Gene families show broad expansions across Portulacineae
In addition to looking at lineage-specific gene expansions, we also examined gene-family expansion without reference to a specific organismal lineage within Portulacineae. This same approach has been instrumental in revealing gene expansion and neo-functionalization implicated in the evolution of betalains (Yang et al. 2015; Brockington et al. 2015) in Caryophyllales. Here, we explored the top 20 most expanded gene families (hereafter, called TOP20, table 3). The TOP20 included genes encoding transporters, proteases, cytoskeletal proteins and enzymes that involved in photosynthetic pathways (table 3). Within them, some are implicated in responses to drought: the gene encoding plasma membrane intrinsic protein (PIP) is an aquaporin that can regulate the transport of water flux through membranes (Vandeleur et al. 2009), heat shock proteins can prevent proteins from aggregating or being rendered nonfunctional (Kiang and Tsokos 1998), and ubiquitin can correct or degrade misfunctional proteins (Hochstrasser 2009). But perhaps the most interesting gene radiations involve those encoding Phosphoenol-pyruvate carboxylase (PEPC, Silvera et al. 2014) and NADP-dependent malic enzyme catalyses (Ferreyra et al. 2003) that are key enzymes involved in CAM/C4 photosynthesis (Smith and Winter 1996; Cushman 2001). The role of gene duplication in the evolution of C4 photosynthesis has been contentious, and some authors have proposed that neo-functionalization of genes following duplication has not played a major role in the evolution of C4 photosynthesis (Gowik and Westhoff 2011; Williams et al. 2012; van den Bergh et al. 2014). However, recent analyses provide evidences that duplication and subsequent retention of genes is associated with the evolution of C4 photosynthesis (Emms et al. 2016), specifically including the NADP-dependent malic enzyme. Moreover, convergent evolution in several key amino acid residues of PEPC has been suggested to be associated with the origin of both C4 and CAM (Christin et al. 2007; Christin et al. 2014). A recent study has also confirmed the occurrence of multiple rounds of duplication within the major PEPC paralog (PEPC1E1) in the ancestral Portulacineae (Christin et al. 2014). Our analyses confirm that these genes have experienced expansions within the Portulacineae, suggesting a role of this process in the evolution and adaptation in this group.

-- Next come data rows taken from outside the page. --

end Sys2Proof.Proofs
end

section
/-! CONSTRUCT and INIT (spec/10_state.md R28, R29; spec/40_lifecycle_and_pins.md R65, R66), and what the accessors read
after them; the pin operations issued twice (R70). -/

namespace Sys2Proof.Proofs

open Sys2Proof Sys2Proof.Machine Sys2Proof.Claims

/-- Settles O13: the fields of the constructed state. -/
theorem constructWritesNoPin : Obligations.ConstructWritesNoPin :=
  fun _ => ⟨rfl, rfl, rfl, rfl, rfl⟩

/-- A state with no pass and no line LOW meets the clauses of the invariant about the pass. -/
theorem inv_of_idle {s : State} (hcfg : configOk s.cfg = true) (hshape : shaped s)
    (hrange : ∀ c ∈ s.store, slotInRange c) (hpwr : s.pwr.dir ≠ .wrote .input)
    (hpass : s.pass = none) (hlines : ∀ i, csLvlAt s i ≠ .wrote .low) : s.Inv := by
  refine ⟨hcfg, hshape, hrange, hpwr, fun i _ => ?_, ?_⟩
  · simp [hpass, hlines i]
  · simp [hpass]

theorem slotInRange_zero : slotInRange Slot.zero := by decide

theorem inv_construct {c : Config} (hc : configOk c = true) : (State.construct c).Inv := by
  refine inv_of_idle hc ⟨List.length_replicate, List.length_replicate⟩ ?_ nofun rfl fun i => ?_
  · intro slot hslot
    rw [List.eq_of_mem_replicate hslot]
    exact slotInRange_zero
  · have hline : (List.replicate c.n Line.unwritten).getD i Line.unwritten = Line.unwritten :=
      (List.getD_eq_getElem?_getD ..).trans (List.getElem?_getD_replicate_default_eq ..)
    exact fun h => nomatch (congrArg Line.lvl hline).symm.trans h

/-- Settles O14: `inv_construct`; the board is a QTC-DEC. -/
theorem resetMeetsTheInvariant : Obligations.ResetMeetsTheInvariant :=
  ⟨inv_construct (by decide), fun _ => inv_construct⟩

/-- Settles O18: the fields INIT writes are those of `bodyOf_init_store`, `bodyOf_init_pwr` and `bodyOf_init_cs`. -/
theorem initWholeEffect : Obligations.InitWholeEffect := by
  rintro s ⟨hcfg, hidle⟩ ⟨hslots, hlines⟩
  calc exec .init s
      = .next (bodyOf .init s) := exec_of_ready .init hcfg hidle
    _ = .next
          { s with
            store := (bodyOf .init s).store
            pwr := (bodyOf .init s).pwr
            cs := (bodyOf .init s).cs
            trace := (bodyOf .init s).trace } := rfl
    _ = _ := by rw [bodyOf_init_store, bodyOf_init_pwr, bodyOf_init_cs, hslots, hlines]; rfl

/-- An accessor returns, on an index of 1 to `N`, the value of the slot there. -/
theorem accessor_returns {i : Instr} {idx : Nat} {s : State} {c : Slot} {v : Res}
    (hi : accessorIdx i = some idx) (hready : Ready s) (hfirst : 1 ≤ idx) (hlast : idx ≤ s.cfg.n)
    (hslot : s.store[idx - 1]? = some c) (hv : accessorValue i s.cfg c = v) :
    ∃ t, exec i s = .next t ∧ lastResult t = some v :=
  ⟨_, (exec_accessor hi hready).1 c hfirst hlast hslot, hv ▸ lastResult_emit_ret [] _ s⟩

theorem conversions_zero (m : DivRound) :
    cQuarter m 0 = 0 ∧ fQuarter m 0 = 32 ∧ cSixteenth m 0 = 0 ∧ fSixteenth m 0 = 32 := by
  cases m <;> decide

/-- Settles O12: INIT is O17's; the accessors read the zero slot, whose conversions are `conversions_zero`. -/
theorem resetClearsChannelStore : Obligations.ResetClearsChannelStore := by
  refine ⟨fun _ => rfl, fun s hready hshape => ?_, fun s idx hready hstore hfirst hlast => ?_⟩
  · obtain ⟨t, hnext, hstore, -⟩ := softResetProgramsPins s hready hshape
    exact ⟨t, hnext, hstore⟩
  · have hslot : s.store[idx - 1]? = some Slot.zero := by
      rw [hstore, List.getElem?_replicate_of_lt (by omega)]
      rfl
    obtain ⟨hcq, hfq, hcs, hfs⟩ := conversions_zero s.cfg.divRound
    refine ⟨accessor_returns rfl hready hfirst hlast hslot ?_,
      accessor_returns rfl hready hfirst hlast hslot ?_,
      accessor_returns rfl hready hfirst hlast hslot ?_,
      accessor_returns rfl hready hfirst hlast hslot ?_,
      accessor_returns rfl hready hfirst hlast hslot rfl⟩
    · exact congrArg degrees hcq
    · exact congrArg degrees hfq
    · exact congrArg degrees hcs
    · exact congrArg degrees hfs

/-- The events of the four pin operations, which the configuration alone determines. -/
def pinEvents (c : Config) : Instr → List Event
  | .init => .pinDir c.pwrPin .output :: c.csPins.map (fun p => .pinDir p .output)
      ++ c.csPins.map (fun p => .pinLevel p .high) ++ [.pinLevel c.pwrPin .low]
  | .pwrOn => c.csPins.map (fun p => .pinLevel p .high) ++ [.pinLevel c.pwrPin .high]
  | .pwrOff => .pinLevel c.pwrPin .low :: c.csPins.map (fun p => .pinLevel p .high)
  | .teardown => .pinLevel c.pwrPin .low :: c.csPins.map (fun p => .pinDir p .input)
  | _ => []

section Pins

variable {i : Instr} (hi : i = .init ∨ i = .pwrOn ∨ i = .pwrOff ∨ i = .teardown) (s : State)
include hi

theorem bodyOf_trace_of_pin : (bodyOf i s).trace = s.trace ++ pinEvents s.cfg i := by
  obtain rfl | rfl | rfl | rfl := hi
  all_goals simp [bodyOf, pinEvents]

/-- A pin operation writes constants, so its second run finds every register as it leaves it. -/
theorem bodyOf_twice_of_pin : bodyOf i (bodyOf i s) =
    { bodyOf i s with trace := (bodyOf i (bodyOf i s)).trace } := by
  obtain rfl | rfl | rfl | rfl := hi
  all_goals simp [bodyOf, clearStore, pwrLevel, pwrDir, allCsLevel, allCsDir, emit]

end Pins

Targeted analyses of drought and cold associated genes
We focused on a set of 29 functionally annotated genes known to be involved in drought and cold tolerance (table 4) as the Portulacineae have repeatedly evolved into cold and drought environments. We found almost all of these genes have experienced gene duplications including at the origin of Didiereoideae, within Montiaceae and within Cactaceae when only including nodes with SH-like support > 80 (fig. 3). Some of these lineages have experience WGDs, and so detecting gene-duplications with these genes is, perhaps, unsurprising. However, their maintenance and, in some cases, further expansion is notable. For example, we found duplications in WIN1 (SHN1) proteins in both Didiereoideae and Montiaceae (table 4). These proteins belong to the Apetala2/Ethylene Response Factor (AP2/ERF) family and are transcription factors associated with epicuticular wax biosynthesis that increases leaf surface wax content. Overexpression of this gene can reduce direct water loss through the cuticular layer and increase plant tolerance to abiotic stresses (Sajeevan et al. 2017).
It is also noteworthy that many of duplications in these 29 focal genes occurred at the origin of Portulacineae (6 genes in table 4) or earlier (fig. 3). This suggests the possibility that some genes associated with adaptations to harsh environments diversified early in the evolution of the Portulacineae and the Caryophyllales. While different lineages may have adapted to different environments throughout the evolution of the Portulacineae, their predisposition to become adapted to these environments may be the result of the early diversification of the gene families. Additionally, genes from the same family may experience different evolutionary histories. For example, six homologs that are part of the CDPK (caldium-dependent protein kinase, also CPK) gene family are known to be involved in drought stress regulation (Geiger et al. 2010; Brandt et al. 2012). However, the number of duplications varied between different lineages, regardless of the similarity in habitat [four duplicated at the origin of Didiereoideae, one within Montiaceae (node 17), one at Portulacaceae, and two within the Cactaceae (nodes 35 and 57)].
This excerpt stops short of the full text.